Mursi ölürken düşündürdükleri -5-


Bir zamanlar benim de yönetim kurulu üyesi olduğum bir şirketimizin Suudi Arabistan´a yapacağı serum ihracatı, yapılan anlaşmaya rağmen Suriye yolu karayoluna, Kızıldeniz yolu da Mısır nedeniyle Ro-Ro seferlerine kapalı olduğu için gerçekleşemez... Ayrıca Mısır ile olan ilişkiler düzelmeyince bölgede var olan Doğu Akdeniz gazının Avrupa´ya taşınması amacıyla oluşturulan ?´Doğu Akdeniz Boru Hattı´´ (EastMed) projesi Türkiye, Lübnan, Suriye ve KKTC dışlanarak İsrail, Yunanistan, İtalya, Ürdün, Mısır ve Güney Kıbrıs tarafından kurulur... İlginç olan EastMed projesi Türkiye ile ilişkileri bir hayli kötü olan Kıbrıs, İsrail, Yunanistan ve Mısır arasındaki stratejik bir ittifak olduğudur.
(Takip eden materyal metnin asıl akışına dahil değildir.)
-- ==== Sys2Proof/Machine/State.lean ====
section
/-!
DEFINITION. Sys2Proof/Machine/State.lean: everything the spec gives the NSH-4801, as plain data, with the queue of waiting
commands; the faults and refusals; the state right after reset. Each field cites the rule that names it; the default of a
field is its reset value, and where the spec states none the assumption log names the choice (entry 2).
-/
namespace Sys2Proof.Machine
open Sys2Proof

/-- Why a step stops with a fault. -/
inductive Fault where
  /-- A command whose operands no row of the table can carry (WellFormed.lean). No meaning raises it: such an operand names nothing, and the command leaves the
  state as it is or reads the default record. Safe: no statement rests on it. -/
  | illFormed
deriving DecidableEq, Repr

/-- Why a command is refused. -/
inductive Refusal where
  /-- Raised by exec for a command that has no meaning, with the mnemonic of its table row; every command has one, so exec raises it nowhere. Safe: the machine
  stops. -/
  | notModelled (mnemonic : String)
deriving DecidableEq, Repr

/-! ### What leaves the module -/

/-- How a completion entry or audit record is written (R115): a whole line, a part of one, or a posted write in PCIe mode. -/
inductive WriteKind where
  | itoMWr | wowrInv | posted
deriving DecidableEq, Repr

/-- One thing the module does that its surroundings can see, in order (the model's own trace, log entry 4). -/
inductive Output where
  /-- A completion entry written at a producer index of a channel's ring, at its host address (R165, R166), with the request that writes it (R115). -/
  | completion (chan index addr : Nat) (how : WriteKind) (bytes : Bytes)
  /-- An audit ring entry written at a producer index, at its host address (R184, R185). -/
  | auditEntry (index addr : Nat) (how : WriteKind) (bytes : Bytes)
  /-- Job output written to host memory, within one 4 KiB page (R210). -/
  | hostWrite (addr : Nat) (bytes : Bytes)
  /-- A CXL.io read of host memory (R116, R158, R163, R793); of no bytes after a job's last output write (R210). -/
  | hostRead (addr len : Nat)
  /-- An MSI-X message on a vector (R176, R177, R766). -/
  | msix (vector : Nat)
  /-- What a register read returns to a master (R2, R107). -/
  | regRead (master width value : Nat)
  /-- A CXL.cache request or response, by name, for a channel's line (R110 to R112). -/
  | cache (what : String) (chan line : Nat)
  /-- A DOE data object sent to the host (R121): vendor ID, type and payload. -/
  | doe (vendor type : Nat) (payload : Bytes)
  /-- An SPDM response (R122, R123): name and payload. -/
  | spdm (name : String) (payload : Bytes)
  /-- An AER message (R125, R128): correctable or not. -/
  | aer (correctable : Bool)
  /-- An SMBus read's four bytes (R767). -/
  | smbus (value : Nat)
  /-- A level driven on a pin (R707, R781). -/
  | pin (name : String) (high : Bool)
  /-- A frame sent on a fold port (R690): port, Ethertype, payload. -/
  | fold (port etype : Nat) (payload : Bytes)
  /-- A command sent to the contact card or to the card at the reader (R641, R642, R639). -/
  | card (reader : Bool) (apdu : Bytes)
  /-- What the Stile tag answers (R661, R662). -/
  | stile (bytes : Bytes)
  /-- An SD command with its argument (R672 to R679). -/
  | sd (command arg : Nat) (data : Bytes)
  /-- A NAND operation started: read, program or erase of a block and page (R425 to R441). -/
  | nand (what : String) (block page : Nat)
deriving DecidableEq, Repr
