-- ==== Sys2Proof/Machine/Units.lean ====
section
/-!
DEFINITION. Sys2Proof/Machine/Units.lean: the tree of unit pages (R4 to R15, R753, R754, R757, R786), the values a group derives
from its children, and which engine, domain and bus master is which page.
-/
namespace Sys2Proof.Machine
open Sys2Proof

/-- BAR0 offset bits [25:12] of a page, from its fields (R753). -/
def mkPage (plane cluster tile engine : Nat) : Nat := plane * 2048 + cluster * 256 + tile * 16 + engine

def planeF (p : Nat) : Nat := p / 2048
def clusterF (p : Nat) : Nat := p / 256 % 8
def tileF (p : Nat) : Nat := p / 16 % 16
def engineF (p : Nat) : Nat := p % 16

/-- The module page and the scheduler page (R753). -/
def modulePage : Nat := 0x3800
def schedPage : Nat := 0x3900

/-- Clusters of each plane (R15). -/
def clusterCount : Nat → Nat
  | 0 => 2 | 1 => 4 | 2 => 4 | 3 => 2 | 4 => 2 | 5 => 1 | _ => 0

/-- Tiles of a cluster, by plane and cluster index (R15). -/
def tileCount : Nat → Nat → Nat
  | 0, 0 => 2 | 0, 1 => 6 | 1, _ => 4 | 2, _ => 8 | 3, 0 => 8 | 3, 1 => 8 | 4, 0 => 4 | 4, 1 => 6 | 5, _ => 6 | _, _ => 0

/-- Engine fields a tile uses, by plane, cluster index and tile index (R754). -/
def engineCount : Nat → Nat → Nat → Nat
  | 1, _, _ => 5
  | 2, _, _ => 8
  | 3, 1, t => if t < 4 then 1 else 4
  | 4, 0, _ => 4
  | 5, _, t => if t = 0 ∨ t = 1 ∨ t = 4 then 2 else 1
  | _, _, _ => 1

/-- Engine fields of a cluster's shared block: the mover, and the key bay of a Signing or Cipher cluster (R754). -/
def sharedCount (plane : Nat) : Nat := if plane = 1 ∨ plane = 2 then 2 else 1

/-- A page of R753 and R754 that exists. The shared block itself is no unit and has no page (R756, UNIT_CHILDREN; DEDUCED, log entry 8). -/
def pageExists (p : Nat) : Bool :=
  if p = modulePage ∨ p = schedPage then true
  else if planeF p > 5 then false
  else if clusterF p = 0 then decide (p % 256 = 0)
  else if clusterF p > clusterCount (planeF p) then false
  else if tileF p = 0 then decide (engineF p = 0)
  else if tileF p = 15 then decide (1 ≤ engineF p ∧ engineF p ≤ sharedCount (planeF p))
  else decide (tileF p ≤ tileCount (planeF p) (clusterF p - 1) ∧ engineF p ≤ engineCount (planeF p) (clusterF p - 1) (tileF p - 1))

/-- The level of a page (R15, R756, R786). -/
def levelOf (p : Nat) : Nat :=
  if p = modulePage then 5 else if p = schedPage then 1
  else if engineF p ≠ 0 then 1 else if tileF p ≠ 0 then 2 else if clusterF p ≠ 0 then 3 else 4

/-- The page one level up; a shared block's engines belong to the cluster (R756, R786). -/
def parent (p : Nat) : Nat :=
  if p = schedPage then modulePage
  else if engineF p ≠ 0 then (if tileF p = 15 then p / 256 * 256 else p / 16 * 16)
  else if tileF p ≠ 0 then p / 256 * 256
  else if clusterF p ≠ 0 then p / 2048 * 2048
  else modulePage

/-- Pages one level down, in index order (R5, R756, R786). -/
def children (p : Nat) : List Nat :=
  if p = modulePage then (List.range 6).map (fun i => mkPage i 0 0 0) ++ [schedPage]
  else match levelOf p with
  | 4 => (List.range (clusterCount (planeF p))).map (fun i => p + (i + 1) * 256)
  | 3 => (List.range (tileCount (planeF p) (clusterF p - 1))).map (fun i => p + (i + 1) * 16)
          ++ (List.range (sharedCount (planeF p))).map (fun i => p + 15 * 16 + i + 1)
  | 2 => (List.range (engineCount (planeF p) (clusterF p - 1) (tileF p - 1))).map (fun i => p + i + 1)
  | _ => []

/-- The units without children at or below a page. -/
def leavesBelow : Nat → Nat → List Nat
  | 0, p => [p]
  | n + 1, p => if levelOf p = 1 then [p] else (children p).flatMap (leavesBelow n)

/-- The units without children at or below a page. -/
def leaves (p : Nat) : List Nat := leavesBelow 4 p

/-- Every page at or below a page, the page itself first (R12). -/
def pagesBelow : Nat → Nat → List Nat
  | 0, p => [p]
  | n + 1, p => p :: (children p).flatMap (pagesBelow n)

/-- Every page at or below a page. -/
def descendants (p : Nat) : List Nat := pagesBelow 4 p

/-- The page of an engine of a kind of R53, by its index (R15, R754). -/
def enginePage (kind idx : Nat) : Nat :=
  match kind with
  | 0 => mkPage 1 (idx / 16 + 1) (idx / 4 % 4 + 1) (idx % 4 + 1)
  | 1 => mkPage 2 (idx / 64 + 1) (idx / 8 % 8 + 1) (idx % 8 + 1)
  | 2 => mkPage 1 (idx / 4 + 1) (idx % 4 + 1) 5
  | 3 => mkPage 3 2 (idx / 4 + 5) (idx % 4 + 1)
  | 4 => mkPage 3 1 (idx + 1) 1
  | _ => mkPage 4 1 (idx / 4 + 1) (idx % 4 + 1)

/-- The key bay of a Signing cluster, 0 to 3, or of a Cipher cluster, 4 to 7 (R15, R754). -/
def bayPage (bay : Nat) : Nat := if bay < 4 then mkPage 1 (bay + 1) 15 2 else mkPage 2 (bay - 3) 15 2

/-- The mover of a Cipher cluster (R754). -/
def cipherMover (cluster : Nat) : Nat := mkPage 2 (cluster + 1) 15 1

/-- How many engines a kind has (R53). -/
def kindCount : Nat → Nat
  | 0 => 64 | 1 => 256 | 2 => 16 | 3 => 16 | 4 => 8 | 5 => 16 | _ => 0

/-- The plane whose profile applies to a kind (R53). -/
def kindPlane : Nat → Nat
  | 0 => 1 | 1 => 2 | 2 => 1 | 3 => 3 | 4 => 3 | _ => 4

/-- The engine of R53 that a page is: kind and index. -/
def engineOf (p : Nat) : Option (Nat × Nat) :=
  let c := clusterF p - 1
  let t := tileF p - 1
  let e := engineF p - 1
  if levelOf p ≠ 1 ∨ tileF p = 15 ∨ p = schedPage then none
  else match planeF p with
  | 1 => if e = 4 then some (2, c * 4 + t) else some (0, c * 16 + t * 4 + e)
  | 2 => some (1, c * 64 + t * 8 + e)
  | 3 => if c = 0 then some (4, t) else if t < 4 then none else some (3, (t - 4) * 4 + e)
  | 4 => if c = 0 then some (5, t * 4 + e) else none
  | _ => none

/-- UNIT_ID.kind (R757). -/
def kindCode (p : Nat) : Nat :=
  if p = modulePage then 0x00 else if p = schedPage then 0x04
  else match levelOf p with
  | 4 => 0x01
  | 3 => 0x02
  | 2 => 0x03
  | _ =>
    match engineOf p with
    | some (k, _) => 0x10 + k
    | none =>
      if tileF p = 15 then (if engineF p = 1 then 0x18 else 0x19)
      else if planeF p = 3 then 0x17
      else if planeF p = 4 ∧ tileF p = 1 then 0x16
      else if planeF p = 5 ∧ engineF p = 2 then 0x1B
      else 0x1A

/-- The units that refuse every UNIT_CTL write (R759). -/
def fixedUnit (p : Nat) : Bool :=
  decide (p = schedPage ∨ p / 16 = mkPage 0 1 1 0 / 16 ∨ p / 16 = mkPage 4 2 1 0 / 16 ∨ p / 16 = mkPage 4 2 3 0 / 16
    ∨ p / 16 = mkPage 4 2 5 0 / 16 ∨ p / 16 = mkPage 4 2 6 0 / 16)

/-- The power domain of a unit without children: 0 to 63, or 0xFE for the root domain (R739, R756). -/
def domainOf (p : Nat) : Nat :=
  let c := clusterF p - 1
  let t := tileF p - 1
  if tileF p = 15 then
    match planeF p with
    | 1 => 49 + c
    | 2 => 53 + c
    | 3 => if c = 0 then 58 else 57
    | 4 => if c = 0 then 61 else 0xFE
    | 5 => 63
    | _ => 0xFE
  else match planeF p with
  | 0 => if c = 0 ∧ t = 1 then 48 else 0xFE
  | 1 => 4 * c + t
  | 2 => 16 + 8 * c + t
  | 3 => if c = 0 then (if t < 4 then 58 else 59) else if t < 4 then 0xFE else 57
  | 4 => if c = 0 then (if t < 2 then 60 else 61) else 0xFE
  | 5 => if t < 2 then 62 else if t < 5 then 63 else 0xFE
  | _ => 0xFE

/-- The units of a switched domain (R739). -/
def domainUnits (d : Nat) : List Nat := (leaves modulePage).filter (fun p => decide (domainOf p = d))

/-! ### Pages that raise events -/

def phyPage : Nat := mkPage 0 1 1 1
def cachePage : Nat := mkPage 0 1 2 1
def parserPage : Nat := mkPage 0 2 1 1
def chanPage : Nat := mkPage 0 2 5 1
def audRingPage : Nat := mkPage 0 2 6 1
def bootPage : Nat := mkPage 4 2 1 1
def rngPage : Nat := mkPage 4 2 2 1
def flashPage : Nat := mkPage 4 2 3 1
def keyPage : Nat := mkPage 4 2 4 1
def auditPage : Nat := mkPage 4 2 5 1
def recPage : Nat := mkPage 4 2 6 1
def contactPage : Nat := mkPage 5 1 3 1
def readerPage : Nat := mkPage 5 1 4 1
def sdcPage : Nat := mkPage 5 1 5 1
def panelPage : Nat := mkPage 5 1 6 1
def foldPage (port : Nat) : Nat := mkPage 5 1 (port + 1) 1
def corePage (n : Nat) : Nat := if n = 16 then bootPage else enginePage 5 n

/-! ### Records of pages -/

/-- The record of a page. -/
def unitAt (s : State) (p : Nat) : UnitRec := mget {} s.units p

/-- Change the record of a page. -/
def modUnit (p : Nat) (f : UnitRec → UnitRec) (s : State) : State := { s with units := mupd {} s.units p f }

/-- Ranks of R6: the worst state of a group's children. -/
def rank : UState → Nat
  | .on => 0 | .waking => 1 | .quiescing => 2 | .quiesced => 3 | .off => 4 | .isolated => 5 | .failed => 6

/-- The worse of two states (R6). -/
def worse (a b : UState) : UState := if rank a < rank b then b else a

/-- UNIT_STATE of a page: its own without children, else the worst of its children, where a child in OFF with enable 1 counts as
ON and a group with every child in OFF reports OFF (R6, R7, R8). -/
def stateBelow : Nat → State → Nat → UState
  | 0, s, p => (unitAt s p).state
  | n + 1, s, p =>
    match children p with
    | [] => (unitAt s p).state
    | cs =>
      let ss := cs.map (fun c => (c, stateBelow n s c))
      if ss.all (fun e => decide (e.2 = .off)) then .off
      else ss.foldl (fun w e => worse w (if e.2 = .off ∧ (unitAt s e.1).enable then .on else e.2)) .on

/-- UNIT_STATE.state as read (R6 to R8, R756). -/
def stateOf (s : State) (p : Nat) : UState := stateBelow 4 s p

/-- UNIT_ENERGY as read: a group's is the sum of its children's (R10). -/
def energyOf (s : State) (p : Nat) : BitVec 64 := (leaves p).foldl (fun e c => e + (unitAt s c).energy) 0

/-- The pages above a page, nearest first, the module last. -/
def ancestors (p : Nat) : List Nat :=
  let a := parent p
  let b := parent a
  let c := parent b
  if p = modulePage then [] else if a = modulePage then [a] else if b = modulePage then [a, b]
  else if c = modulePage then [a, b, c] else [a, b, c, parent c]

/-- Set a unit's state and stamp it, and stamp every group whose derived state the change alters (R756, UNIT_SWATH_STAMP). -/
def setUnitState (p : Nat) (st : UState) (cause : Cause) (s : State) : State :=
  let old := unitAt s p
  if old.state = st ∧ old.cause = cause then s
  else
    let s1 := modUnit p (fun u => { u with state := st, cause := cause, stamp := if old.state = st then u.stamp else s.sched.swath }) s
    forAll ((ancestors p).filter (fun a => decide (stateOf s a ≠ stateOf s1 a)))
      (fun a t => modUnit a (fun u => { u with stamp := s.sched.swath }) t) s1

/-- The plane page that contains a page; the module and the scheduler have none. -/
def planePage (p : Nat) : Nat := p / 2048 * 2048

/-- The effective profile of a page (R14, R73, R756): that of its plane; for the module the planes' common value, 15 when they
differ. -/
def profileOf (s : State) (p : Nat) : BitVec 4 :=
  if planeF p ≤ 5 then (unitAt s (planePage p)).profile
  else
    let first := (unitAt s (mkPage 0 0 0 0)).profile
    if (List.range 6).all (fun i => decide ((unitAt s (mkPage i 0 0 0)).profile = first)) then first else 15

/-- A unit can take new work: enabled and ON, or OFF and wakeable, or waking (R7, R760). -/
def canBind (s : State) (p : Nat) : Bool :=
  let u := unitAt s p
  u.enable && (decide (u.state = .on) || decide (u.state = .off) || decide (u.state = .waking))

/-- A unit is enabled and out of QUIESCING, QUIESCED, ISOLATED and FAILED (R50, R763). -/
def working (s : State) (p : Nat) : Bool := canBind s p

end Sys2Proof.Machine
end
Hâlbuki Türkiye´nin Suriye ve Mısır ile ilişkileri düzgün olsa 40 trilyon metreküp olduğu tahmin edilen bu gaz projesi Türkiye üzerinden yapılacaktır. Mısır, tarih boyunca Arap halklarının siyasi ve kültürel yaşamında önemli bir yer tutmuş, onlara kutup olmuş bir ülkedir. Mısır´da hangi siyasi rejim, hangi siyasi iktidar olursa olsun daima Arap ülkelerine liderlik ve rehberlik etmiştir. En güzel ve doğru Arapça (Fasih Arapça) Kahire´de konuşulur... En güzel ezan Kahire camiilerinde okunur.... Mısır; sanayisi, turzimi, eğitimi ve ekonomisi gelişmiş, Batı dünyasına en yakın Arap ülkesidir... Bu nedenle Mısır Arap dünyasında ihmal edilmeyecek kadar büyük, bir mücevher Arap ülkesidir?. Bugün için Türkiye´nin sadece Mısır ile değil Suriye, Irak, İran, Libya, Suudi Arabistan, Yemen, ABD, AB, Rusya ilişkilerinin hiçbirisi rasyonel temel üzerine oturmamaktadır. Bu irrasyonel, ideolojik, mezhepsel ve duygusal politikaların bedeli dış siyasette yalnızlığa ve ekonomide ise çöküşe sebep olmaktadır... Bütün bunlar bana tarihin aktörü ve tanığı Ebû Müslim Horasanî´nin Emevîlerin yıkılışı ile ilgili ve her türlü ittifaklar konusunda bir strateji ilkesi olan şu sözünü hatırlatmaktadır; ´´Onlar; zararından emin oldukları için dostlarını uzak tuttular. Düşmanlarını kazanmak için yakınlarına aldılar. Yanlarına aldıkları düşmanları dost olmadığı gibi, uzakta tuttukları dostları da düşman oldu. Herkes düşman safında birleşince, yıkılmaları mukadder oldu.´´ Fakat sürekli ?´Rabia´´ işareti yapanlarda ne ?´tarih bilinci´´ vardır ne ?´diplomasi´´ düşüncesi vardır ne ?´ekonomi´´ kaygısı vardır ne de Horasanî´nin bu sözünü anlayacak derinlik vardır. Onlar yıllardır ´´Stratejik Sığlığın´´ kitabını yazmakla meşguldürler...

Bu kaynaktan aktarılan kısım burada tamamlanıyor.